> **What needs to be done**:
Please print the entries below exactly, from the line with "namespace Sys2Proof.Machine" through the line with "def State.countFrames (s", including both of those lines and leaving out all others.

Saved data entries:
------------------------------------------------------------------------
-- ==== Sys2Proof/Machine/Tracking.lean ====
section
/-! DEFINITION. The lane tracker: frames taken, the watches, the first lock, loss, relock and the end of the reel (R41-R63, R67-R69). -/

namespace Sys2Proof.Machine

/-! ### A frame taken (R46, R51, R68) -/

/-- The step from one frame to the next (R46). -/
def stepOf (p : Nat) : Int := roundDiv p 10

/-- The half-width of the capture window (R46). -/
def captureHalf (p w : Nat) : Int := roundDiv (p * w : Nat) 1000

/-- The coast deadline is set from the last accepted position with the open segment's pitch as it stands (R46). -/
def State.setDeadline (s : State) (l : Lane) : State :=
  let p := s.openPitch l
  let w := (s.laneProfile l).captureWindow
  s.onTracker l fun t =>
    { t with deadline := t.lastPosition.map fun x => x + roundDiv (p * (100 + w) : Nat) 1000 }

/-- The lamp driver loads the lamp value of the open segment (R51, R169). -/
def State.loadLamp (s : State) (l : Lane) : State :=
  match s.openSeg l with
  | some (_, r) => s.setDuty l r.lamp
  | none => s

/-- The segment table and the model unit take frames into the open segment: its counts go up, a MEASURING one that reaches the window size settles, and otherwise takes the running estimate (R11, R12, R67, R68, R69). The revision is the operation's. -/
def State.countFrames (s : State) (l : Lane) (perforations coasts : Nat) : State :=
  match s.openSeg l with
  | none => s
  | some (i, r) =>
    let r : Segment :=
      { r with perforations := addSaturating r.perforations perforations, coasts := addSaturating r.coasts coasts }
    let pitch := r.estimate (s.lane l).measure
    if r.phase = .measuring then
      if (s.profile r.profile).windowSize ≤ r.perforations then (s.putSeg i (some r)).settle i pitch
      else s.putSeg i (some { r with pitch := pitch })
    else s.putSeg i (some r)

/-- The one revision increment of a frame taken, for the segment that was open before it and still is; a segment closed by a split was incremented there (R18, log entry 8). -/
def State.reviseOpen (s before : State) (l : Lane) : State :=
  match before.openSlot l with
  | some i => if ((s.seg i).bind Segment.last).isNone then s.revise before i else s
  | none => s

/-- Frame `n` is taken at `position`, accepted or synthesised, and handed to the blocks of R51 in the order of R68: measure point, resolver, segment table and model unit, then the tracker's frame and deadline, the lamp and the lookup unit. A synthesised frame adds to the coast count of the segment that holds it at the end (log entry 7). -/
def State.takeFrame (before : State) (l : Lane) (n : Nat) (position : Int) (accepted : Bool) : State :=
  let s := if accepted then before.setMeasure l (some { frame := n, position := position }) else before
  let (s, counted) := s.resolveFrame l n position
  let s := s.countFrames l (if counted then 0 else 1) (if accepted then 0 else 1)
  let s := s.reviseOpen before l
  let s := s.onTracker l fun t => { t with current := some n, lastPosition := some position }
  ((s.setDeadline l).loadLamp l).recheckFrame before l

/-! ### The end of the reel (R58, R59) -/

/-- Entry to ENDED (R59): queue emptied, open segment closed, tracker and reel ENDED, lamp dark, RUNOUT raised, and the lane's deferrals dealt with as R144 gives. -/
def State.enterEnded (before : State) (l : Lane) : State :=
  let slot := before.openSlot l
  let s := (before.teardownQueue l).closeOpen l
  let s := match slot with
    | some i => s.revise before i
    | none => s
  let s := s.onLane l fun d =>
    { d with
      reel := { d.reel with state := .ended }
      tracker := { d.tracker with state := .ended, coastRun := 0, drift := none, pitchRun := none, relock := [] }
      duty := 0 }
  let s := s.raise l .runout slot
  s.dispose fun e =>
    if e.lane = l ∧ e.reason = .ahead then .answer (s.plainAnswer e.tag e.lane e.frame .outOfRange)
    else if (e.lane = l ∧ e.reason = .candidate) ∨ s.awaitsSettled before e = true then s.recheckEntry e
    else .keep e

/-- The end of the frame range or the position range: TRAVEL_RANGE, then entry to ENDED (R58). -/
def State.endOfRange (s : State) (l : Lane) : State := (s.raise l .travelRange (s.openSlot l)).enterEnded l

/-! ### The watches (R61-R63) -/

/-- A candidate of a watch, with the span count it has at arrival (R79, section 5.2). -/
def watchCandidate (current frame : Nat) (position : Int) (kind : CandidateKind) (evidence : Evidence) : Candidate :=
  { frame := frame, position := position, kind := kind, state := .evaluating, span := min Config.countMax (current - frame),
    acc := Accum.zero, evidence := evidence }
------------------------------------------------------------------------
> **Exercise output**:
namespace Sys2Proof.Machine

/-! ### A frame taken (R46, R51, R68) -/

/-- The step from one frame to the next (R46). -/
def stepOf (p : Nat) : Int := roundDiv p 10

/-- The half-width of the capture window (R46). -/
def captureHalf (p w : Nat) : Int := roundDiv (p * w : Nat) 1000

/-- The coast deadline is set from the last accepted position with the open segment's pitch as it stands (R46). -/
def State.setDeadline (s : State) (l : Lane) : State :=
  let p := s.openPitch l
  let w := (s.laneProfile l).captureWindow
  s.onTracker l fun t =>
    { t with deadline := t.lastPosition.map fun x => x + roundDiv (p * (100 + w) : Nat) 1000 }

/-- The lamp driver loads the lamp value of the open segment (R51, R169). -/
def State.loadLamp (s : State) (l : Lane) : State :=
  match s.openSeg l with
  | some (_, r) => s.setDuty l r.lamp
  | none => s

/-- The segment table and the model unit take frames into the open segment: its counts go up, a MEASURING one that reaches the window size settles, and otherwise takes the running estimate (R11, R12, R67, R68, R69). The revision is the operation's. -/
def State.countFrames (s : State) (l : Lane) (perforations coasts : Nat) : State :=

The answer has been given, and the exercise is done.